Lessons on Leadership: Spin

Lessons on Leadership: Spin April 25, 2015

Spin is not a good thing for your organization and it has no place in any approach to leadership that takes the spiritual dimension of that task seriously.

It may make you comfortable.  It may buy you a certain amount of distance from criticism and it may transfer blame in some implicit fashion to your critics.  That’s certainly how it is used in politics.

But, as in politics, spin masks the real problems facing an organization.  It promotes dishonesty and equivocation.   It misleads stakeholders and it carries a high cost, diverting time, effort, and money in a search for the true nature of the challenges that face an organization.

It also alienates and disillusions those who would otherwise be drawn to your efforts.  People who are spinned and who know that they are being spinned will inevitably question your motives, withhold support, and eventually lose interest in your mission.

Worst of all, spin sets your organization on a collision course with reality.  You can spin your constituency.  You can even retell the story in a way that allows you to build your resume and find another, even bigger place to work.  But you can’t change the facts and the people you leave behind will suffer for it.

By contrast, leaders who are attuned to the spiritual demands of the leadership task know that the truth is their ally even when it is an embarrassment to them.

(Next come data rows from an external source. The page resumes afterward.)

/-! ### Lending (R72; 21 R382) -/

/-- A cluster that changes hands is cleared: its clocks, its scan count and its power register stand. -/
def Cluster.cleared (c : Cluster) (lent : Option (Nat × Nat)) : Cluster :=
  { Cluster.reset with cyc := c.cyc, scan := c.scan, power := c.power, mhz := c.mhz, inService := c.inService,
                       draining := c.draining, freeze := c.freeze, islands := c.islands, scanParts := c.scanParts,
                       lent := lent }

/-- The translation cache lies in a cluster. -/
def TlbAt.inCluster (a : TlbAt) (cl : Nat) : Bool :=
  match a with
  | .lane c _ _ => c == cl
  | .quarter c _ => c == cl
  | .cluster c => c == cl
  | .die _ => false

/-- The cluster changes hands once it holds no gang and its stores and dirty blocks have gone home. -/
def State.changeHands (s : State) (lent : Option (Nat × Nat)) (cl : Nat) : State :=
  if !(s.reservedOn false cl).isEmpty then s
  else
    let s1 := (s.sendEach cl ((s.cluster cl).dirtyBlocks fun _ => true)).2
    let c := s1.cluster cl
    if !c.sq.isEmpty || c.store.any (fun b => b.dirty != 0) then s1
    else
      { s1.setCluster cl (c.cleared lent) with tlb := s1.tlb.filter fun x => !x.at_.inCluster cl }

/-- LEND (R382): the clusters of a lender's own bays that hold no gang pass to a borrowing sub-partition. -/
def execLend (lender part sub : Nat) (clusters : List Nat) (s : State) : Out :=
  .next ((clusters.filter fun cl => decide (cl < 192) && bit (s.live lender 0).bays (cl / 4) && (s.cluster cl).lent.isNone).foldl
    (fun st cl => st.changeHands (some (part, sub)) cl) s)

/-! ### Requests to save a gang (02 R52) -/

/-- A gang's pre-emption timeout: that of its blocks (02 R44). -/
def State.preemptNsOf (s : State) (g : GKey) : Nat :=
  let rcd := s.recOf g.launch
  match s.blocks.find? fun p => blockInGang rcd g p.1 with
  | some p => preemptNs p.2.starve
  | none => 20000

/-- Ask a gang, with its C group, for a save; `cap` bounds the timeout, also of a gang that was asked before (R72). -/
def State.requestUnit (s : State) (cap : Option Nat) (g : GKey) : State :=
  (s.unitOf g.launch g.gang).foldl (fun st h =>
    { st with gangs := st.gangs.upd { launch := g.launch, gang := h } fun x =>
        match x.status with
        | .running =>
          let n := st.preemptNsOf { launch := g.launch, gang := h }
          { x with status := .requested (st.ns x.die) (match cap with | some c => min c n | none => n) }
        | .requested t n => (match cap with
          | some c => { x with status := .requested t (min n (st.ns x.die + c - t)) }
          | none => x)
        | .saved _ => x }) s

/-- The gangs with a block on a cluster. -/
def State.gangsOn (s : State) (cl : Nat) : List GKey :=
  dedup ((s.reservedOn false cl).map fun p => ({ launch := p.1.launch, gang := (s.recOf p.1.launch).gangOf p.1.block } : GKey))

They cultivate truth.  They tell the truth.  They allow their decisions to be corrected by the truth.  As a result they cultivate trust, they invest their actions with something larger and more enduring than their own careers, and they give their organizations a chance to thrive and succeed.

Spin does none of those things.  Crafted in the in the late Twentieth Century by Edward Bernays, the father of public relations, its use was predicated upon the conviction that the public was governed by a herd mentality, that the democratic process could not be trusted, and that society was best led by enlightened despots.  In other words, it was a term coined to avoid the use of words like “doublespeak,” “evading,” “dissembling,” “manipulating,” and “misleading” — in other words, “lying.”